Inner conflict arises because the Social Self, in its desperation to please others, fit in, meet expectations and survive in the world, can drive us to make choices which are at odds with our Essential Self. Our Essential Self is spontaneous, fun-loving, unique and interested in what pleases us, not others. The Social Self will easily judge and even dismiss the Essential Self’s dreams, aspirations and inclinations as unrealistic, impractical, unachievable or socially unacceptable. Think back to when you were little – what did you want to be when you grew up?Chances are you answered this question by considering what you loved doing, what made your heart sing and what filled you with joy. While you probably wanted to be a singer, author, astronaut, artist or athlete you definitely did not base your decision on your chosen career’s prospects for employment availability and stability, financial security nor what your parents or Aunt Betty would think of it. You certainly didn’t even stop to question whether you were capable of it. You considered who and what you wanted to be from the perspective of your Essential Self. Then over the years, your Social Self took over, policing your career decisions based on concerns about ‘making enough money,’ ‘being good enough’ or avoiding parental disappointment and not allowing their investment in your education to ‘go to waste.’ On the other hand, your Essential Self knows you are capable of anything, it has no limits and it sees infinite possibilities. The only thing that limits us is a belief that the Social Self has adopted in order to conform or please others.

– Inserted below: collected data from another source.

-- ==== Sys2Proof/Machine/Operands.lean ====
section
/-! DEFINITION. The operand forms that are more than a field or a register (spec/30_encoding.md R65). -/

namespace Sys2Proof.Machine

/-- An address operand nnn, zero-extended to the width of `pc` and `I` (30_encoding.md R65). -/
def addr16 (nnn : BitVec 12) : Word := nnn.setWidth 16

/-- The low four bits of a register, a key number or a digit (42_skip.md R94, 44_index_memory.md R116). -/
def lowNibble (b : Byte) : Nat := (b &&& 0x0F#8).toNat

/-- `Key(k)`: whether key k is pressed in the mask of this tick (10_state.md R26). -/
def State.keyDown (s : State) (k : Nat) : Bool := s.KEYS.getLsbD k

/-- The least pressed key, if any is (45_timer_key.md R122). -/
def lowestKey (mask : BitVec 16) : Option Nat := (List.range 16).find? fun k => mask.getLsbD k

/-- The value 8xy6 and 8xyE shift: Vy in the legacy dialect, Vx in the modern one (43_alu.md R106, R108). -/
def State.shiftOperand (s : State) (x y : Reg) : Byte := if s.straps.shiftUsesVy then s.getV y else s.getV x

/-- The register number in the top nibble of nnn (41_control_flow.md R88). -/
def topNibble (nnn : BitVec 12) : Reg := nnn.extractLsb' 8 4

/-- The offset of Bnnn: Vx in the modern dialect, V0 in the legacy one (41_control_flow.md R88). -/
def State.jumpOffset (s : State) (nnn : BitVec 12) : Byte :=
  if s.straps.jumpAddsVx then s.getV (topNibble nnn) else s.getV 0

/-- The address of the glyph of a digit, `FONT_BASE + digit * 5` (44_index_memory.md R116). -/
def glyphAddress (digit : Nat) : Word := BitVec.ofNat 16 (Config.fontBase + digit * Config.glyphBytes)

/-- The decimal digits of a byte, hundreds first, one per byte (44_index_memory.md R117). -/
def decimalDigits (b : Byte) : List Byte :=
  [BitVec.ofNat 8 (b.toNat / 100), BitVec.ofNat 8 (b.toNat / 10 % 10), BitVec.ofNat 8 (b.toNat % 10)]

end Sys2Proof.Machine
end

Some of us are lucky enough to have a Social Self and Essential Self on the ‘same team’ but most of us have come to feel some sense of inner conflict. It is your body that reflects this conflict in the form of fatigue, depression, anxiety, digestive problems and so on. In fact, many symptoms or unwanted emotions are good indicators that the Social Self and Essential Self are in conflict. This is because your Essential Self speaks through your body. How do you know what you enjoy? Through the emotions and feelings of joy and the state of being energised and alert. How do you know when you are bored? Through the feelings of boredom and the state of fatigue, tiredness or lethargy. Your body is quite simply the most amazingly sophisticated tool for guiding you towards peace, joy and happiness. It is your connection to your Essential Self. 

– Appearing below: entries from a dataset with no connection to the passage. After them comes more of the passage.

/-- A byte outside a block just written. -/
theorem State.memRead_writeBytes_of_outside (s : State) {a k : Nat} {bs : List Byte}
    (h : ¬(a ≤ k ∧ k < a + bs.length)) : (s.writeBytes a bs).memRead k = s.memRead k := by
  rw [State.memRead_writeBytes]
  split
  case isTrue hle => rw [List.getElem?_eq_none (by omega), Option.getD_none]
  case isFalse => rfl

section
variable (s : State) (font : Vector Byte 80) (image : List Byte)

/-- The image, which begins above the font, leaves the font in place. -/
theorem memRead_preloaded_font {k : Nat} (h : k < 80) :
    ((s.freshMemory.writeBytes Config.fontBase font.toList).writeBytes Config.romBase image).memRead
      (Config.fontBase + k) = font[k] := by
  have hbelow : ¬(Config.romBase ≤ Config.fontBase + k ∧ Config.fontBase + k < Config.romBase + image.length) := by
    simp only [Config.romBase, Config.fontBase]
    omega
  have hfont : k < font.toList.length := by simpa using h
  rw [State.memRead_writeBytes_of_outside _ hbelow, State.memRead_writeBytes_add _ _ hfont, Vector.getElem_toList]

theorem memRead_preloaded_outside {a : Nat} (hfont : ¬(Config.fontBase ≤ a ∧ a < Config.fontBase + 80))
    (himage : ¬(Config.romBase ≤ a ∧ a < Config.romBase + image.length)) :
    ((s.freshMemory.writeBytes Config.fontBase font.toList).writeBytes Config.romBase image).memRead a =
      Config.memInit (s.memEpoch + 1) a := by
  rw [State.memRead_writeBytes_of_outside _ himage, State.memRead_writeBytes_of_outside _ (by simpa using hfont),
    State.freshMemory_memRead]

end

/-- Settles O17: the reset keeps the memory that the font and the image were written to, and sets the rest of the
core. -/
theorem preloadPlacesTheFontAndResetsTheCore : Obligations.PreloadPlacesTheFontAndResetsTheCore := by
  intro s font image hnext hlen
  refine ⟨_, (step_of_nextEvent hnext).trans (preload_of_le _ font hlen), fun k hk => ?font,
    fun a hfont himage => ?outside, rfl, State.resetCore_getV _, rfl, rfl, rfl, rfl, rfl, ?straps⟩
  case font =>
    rw [State.resetCore_memRead]
    exact memRead_preloaded_font s.beginEvent font image hk
  case outside =>
    rw [State.resetCore_memRead]
    exact memRead_preloaded_outside s.beginEvent font image hfont himage
  case straps =>
    rw [State.resetCore_straps, State.writeBytes_straps, State.writeBytes_straps, State.freshMemory_straps,
      State.beginEvent_straps]

end Sys2Proof.Machine
end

The Social Self will often judge, dismiss or repress the Essential Self’s needs because they conflict with its set of socially acceptable rules and beliefs. When the inner wisdom of our Essential Self is ignored or suppressed, our sense of peace, joy and happiness is effectively quashed and the body responds by sending us a message in the form of an emotion or symptom. Unfortunately we often respond to this message by suppressing it due to yet another belief, mostly about the failure or weakness of the body. This suppression results in a missed opportunity to heed the body’s good advice to make a change that will free us from the limitations of our Social Self and increase our peace or happiness. :-(

Inner harmony results when the Essential Self and Social Self are in synch. This occurs when we are listening to the body and receiving its feedback about what brings us peace and joy and then using the skills of the mind to make decisions and take action to do it. Beck explains it as such: “Your Essential Self yearns for the freedom of nature; your Social Self buys the right backpacking equipment”.

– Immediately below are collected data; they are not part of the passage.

-- ==== Sys2Proof/Word.lean ====
section
/-! DEFINITION. The words of the block: 16-bit registers and 8-bit window bytes (20_memory.md R67, R69, R75). -/

namespace Sys2Proof

/-- One 16-bit hardware register as the transport carries it: a number, no byte order (R73 (a)). -/
abbrev Word := BitVec 16

/-- One value byte or one mask byte of a window position (R69). -/
abbrev Byte := BitVec 8

/-- A slot index as the command word and the request descriptor carry it: 8 bits (R91, R115). -/
abbrev Index := BitVec 8

end Sys2Proof
end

Healing the mind-body relationship can therefore bring so much more than just the reduction or elimination of unwanted symptoms and emotions, it can open you up to all sorts of possibilities in your life. It can guide you to know your purpose, live with courage and optimism and find peace and fulfilment. Pretty cool, huh? So, perhaps it is time to start listening to the body, even though you’re all grown up you have the power to decide – just who and what do you want to be?